3.3 Exposing Nix Packages as Bazel Targets

Create a WORKSPACE.bzlmod file for additional Nix package definitions:

"""WORKSPACE.bzlmod - Additional Nix package definitions

This file defines nixpkgs_package rules that expose Nix packages as
Bazel targets. These complement the toolchain configurations in MODULE.bazel.
"""

load("@rules_nixpkgs_core//nixpkgs:nixpkgs.bzl", "nixpkgs_package")

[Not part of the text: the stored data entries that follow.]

-- ==== Sys2Proof/Laws/State.lean ====
section
/-! SUPPORT. What each named update of the state leaves and changes, field by field. -/
namespace Sys2Proof.Machine

@[simp] theorem modGrp_mem (s : State) (n : Nat) (f : Group → Group) : (modGrp s n f).mem = s.mem := rfl
@[simp] theorem modGrp_hostMem (s : State) (n : Nat) (f : Group → Group) : (modGrp s n f).hostMem = s.hostMem := rfl
@[simp] theorem modGrp_guestMem (s : State) (n : Nat) (f : Group → Group) : (modGrp s n f).guestMem = s.guestMem := rfl
@[simp] theorem modGrp_pois (s : State) (n : Nat) (f : Group → Group) : (modGrp s n f).pois = s.pois := rfl
@[simp] theorem modGrp_l2bad (s : State) (n : Nat) (f : Group → Group) : (modGrp s n f).l2bad = s.l2bad := rfl
@[simp] theorem modGrp_fmt (s : State) (n : Nat) (f : Group → Group) : (modGrp s n f).fmt = s.fmt := rfl
@[simp] theorem modGrp_tl (s : State) (n : Nat) (f : Group → Group) : (modGrp s n f).tl = s.tl := rfl
@[simp] theorem modGrp_tldisc (s : State) (n : Nat) (f : Group → Group) : (modGrp s n f).tldisc = s.tldisc := rfl
@[simp] theorem modGrp_modid (s : State) (n : Nat) (f : Group → Group) : (modGrp s n f).modid = s.modid := rfl
@[simp] theorem modGrp_contexts (s : State) (n : Nat) (f : Group → Group) : (modGrp s n f).contexts = s.contexts := rfl
@[simp] theorem modGrp_queues (s : State) (n : Nat) (f : Group → Group) : (modGrp s n f).queues = s.queues := rfl
@[simp] theorem modGrp_launches (s : State) (n : Nat) (f : Group → Group) : (modGrp s n f).launches = s.launches := rfl
@[simp] theorem modGrp_teams (s : State) (n : Nat) (f : Group → Group) : (modGrp s n f).teams = s.teams := rfl
@[simp] theorem modGrp_groups (s : State) (n : Nat) (f : Group → Group) : (modGrp s n f).groups = modWhere s.groups (fun g => g.gid == n) f := rfl
@[simp] theorem modGrp_ops (s : State) (n : Nat) (f : Group → Group) : (modGrp s n f).ops = s.ops := rfl
@[simp] theorem modGrp_bulks (s : State) (n : Nat) (f : Group → Group) : (modGrp s n f).bulks = s.bulks := rfl
@[simp] theorem modGrp_l1 (s : State) (n : Nat) (f : Group → Group) : (modGrp s n f).l1 = s.l1 := rfl
@[simp] theorem modGrp_remote (s : State) (n : Nat) (f : Group → Group) : (modGrp s n f).remote = s.remote := rfl
@[simp] theorem modGrp_leases (s : State) (n : Nat) (f : Group → Group) : (modGrp s n f).leases = s.leases := rfl
@[simp] theorem modGrp_dies (s : State) (n : Nat) (f : Group → Group) : (modGrp s n f).dies = s.dies := rfl
@[simp] theorem modGrp_cores (s : State) (n : Nat) (f : Group → Group) : (modGrp s n f).cores = s.cores := rfl
@[simp] theorem modGrp_qthreads (s : State) (n : Nat) (f : Group → Group) : (modGrp s n f).qthreads = s.qthreads := rfl
@[simp] theorem modGrp_copies (s : State) (n : Nat) (f : Group → Group) : (modGrp s n f).copies = s.copies := rfl
@[simp] theorem modGrp_waiters (s : State) (n : Nat) (f : Group → Group) : (modGrp s n f).waiters = s.waiters := rfl
@[simp] theorem modGrp_quad (s : State) (n : Nat) (f : Group → Group) : (modGrp s n f).quad = s.quad := rfl
@[simp] theorem modGrp_shoots (s : State) (n : Nat) (f : Group → Group) : (modGrp s n f).shoots = s.shoots := rfl
@[simp] theorem modGrp_ats (s : State) (n : Nat) (f : Group → Group) : (modGrp s n f).ats = s.ats := rfl
@[simp] theorem modGrp_pris (s : State) (n : Nat) (f : Group → Group) : (modGrp s n f).pris = s.pris := rfl
@[simp] theorem modGrp_guests (s : State) (n : Nat) (f : Group → Group) : (modGrp s n f).guests = s.guests := rfl
@[simp] theorem modGrp_links (s : State) (n : Nat) (f : Group → Group) : (modGrp s n f).links = s.links := rfl
@[simp] theorem modGrp_linkDone (s : State) (n : Nat) (f : Group → Group) : (modGrp s n f).linkDone = s.linkDone := rfl
@[simp] theorem modGrp_circuits (s : State) (n : Nat) (f : Group → Group) : (modGrp s n f).circuits = s.circuits := rfl
@[simp] theorem modGrp_late (s : State) (n : Nat) (f : Group → Group) : (modGrp s n f).late = s.late := rfl
@[simp] theorem modGrp_vfPort (s : State) (n : Nat) (f : Group → Group) : (modGrp s n f).vfPort = s.vfPort := rfl
@[simp] theorem modGrp_tears (s : State) (n : Nat) (f : Group → Group) : (modGrp s n f).tears = s.tears := rfl
@[simp] theorem modGrp_quarantine (s : State) (n : Nat) (f : Group → Group) : (modGrp s n f).quarantine = s.quarantine := rfl
@[simp] theorem modGrp_secure (s : State) (n : Nat) (f : Group → Group) : (modGrp s n f).secure = s.secure := rfl
@[simp] theorem modGrp_hostCache (s : State) (n : Nat) (f : Group → Group) : (modGrp s n f).hostCache = s.hostCache := rfl
@[simp] theorem modGrp_hostHeld (s : State) (n : Nat) (f : Group → Group) : (modGrp s n f).hostHeld = s.hostHeld := rfl
@[simp] theorem modGrp_bootwhy (s : State) (n : Nat) (f : Group → Group) : (modGrp s n f).bootwhy = s.bootwhy := rfl
@[simp] theorem modGrp_die0Only (s : State) (n : Nat) (f : Group → Group) : (modGrp s n f).die0Only = s.die0Only := rfl
@[simp] theorem modGrp_startRec (s : State) (n : Nat) (f : Group → Group) : (modGrp s n f).startRec = s.startRec := rfl
@[simp] theorem modGrp_limit (s : State) (n : Nat) (f : Group → Group) : (modGrp s n f).limit = s.limit := rfl
@[simp] theorem modGrp_fuses (s : State) (n : Nat) (f : Group → Group) : (modGrp s n f).fuses = s.fuses := rfl
@[simp] theorem modGrp_measured (s : State) (n : Nat) (f : Group → Group) : (modGrp s n f).measured = s.measured := rfl
@[simp] theorem modGrp_attKey (s : State) (n : Nat) (f : Group → Group) : (modGrp s n f).attKey = s.attKey := rfl
@[simp] theorem modGrp_stopped (s : State) (n : Nat) (f : Group → Group) : (modGrp s n f).stopped = s.stopped := rfl
@[simp] theorem modGrp_now (s : State) (n : Nat) (f : Group → Group) : (modGrp s n f).now = s.now := rfl
@[simp] theorem modGrp_agenda (s : State) (n : Nat) (f : Group → Group) : (modGrp s n f).agenda = s.agenda := rfl
@[simp] theorem modGrp_cur (s : State) (n : Nat) (f : Group → Group) : (modGrp s n f).cur = s.cur := rfl
@[simp] theorem modGrp_freshId (s : State) (n : Nat) (f : Group → Group) : (modGrp s n f).freshId = s.freshId := rfl
@[simp] theorem modGrp_freeCtr (s : State) (n : Nat) (f : Group → Group) : (modGrp s n f).freeCtr = s.freeCtr := rfl
@[simp] theorem modGrp_outbox (s : State) (n : Nat) (f : Group → Group) : (modGrp s n f).outbox = s.outbox := rfl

# =============================================================================
# Development Tools
# =============================================================================

nixpkgs_package(
    name = "opentofu",
    repository = "@nixpkgs",
    attribute_path = "opentofu",
    build_file_content = """
package(default_visibility = ["//visibility:public"])

filegroup(
    name = "bin",
    srcs = ["bin/tofu"],
)

sh_binary(
    name = "tofu",
    srcs = ["bin/tofu"],
)
""",
)

nixpkgs_package(
    name = "kubectl",
    repository = "@nixpkgs",
    attribute_path = "kubectl",
    build_file_content = """
package(default_visibility = ["//visibility:public"])

filegroup(
    name = "bin",
    srcs = ["bin/kubectl"],
)

sh_binary(
    name = "kubectl",
    srcs = ["bin/kubectl"],
)
""",
)

nixpkgs_package(
    name = "jq",
    repository = "@nixpkgs",
    attribute_path = "jq",
    build_file_content = """
package(default_visibility = ["//visibility:public"])

filegroup(
    name = "bin",
    srcs = ["bin/jq"],
)

sh_binary(
    name = "jq",
    srcs = ["bin/jq"],
)
""",
)

nixpkgs_package(
    name = "yq",
    repository = "@nixpkgs",
    attribute_path = "yq-go",
    build_file_content = """
package(default_visibility = ["//visibility:public"])

filegroup(
    name = "bin",
    srcs = ["bin/yq"],
)

sh_binary(
    name = "yq",
    srcs = ["bin/yq"],
)
""",
)

# =============================================================================
# Nix Tools (for CI pushing to Attic)
# =============================================================================

nixpkgs_package(
    name = "nix",
    repository = "@nixpkgs",
    attribute_path = "nix",
    build_file_content = """
package(default_visibility = ["//visibility:public"])

filegroup(
    name = "bin",
    srcs = glob(["bin/*"]),
)

sh_binary(
    name = "nix",
    srcs = ["bin/nix"],
)

sh_binary(
    name = "nix-build",
    srcs = ["bin/nix-build"],
)
""",
)

3.4 Flake Integration via nixpkgs_flake_package

For advanced integration, use the project’s own flake outputs:

# In WORKSPACE.bzlmod
load("@rules_nixpkgs_core//nixpkgs:nixpkgs.bzl", "nixpkgs_flake_package")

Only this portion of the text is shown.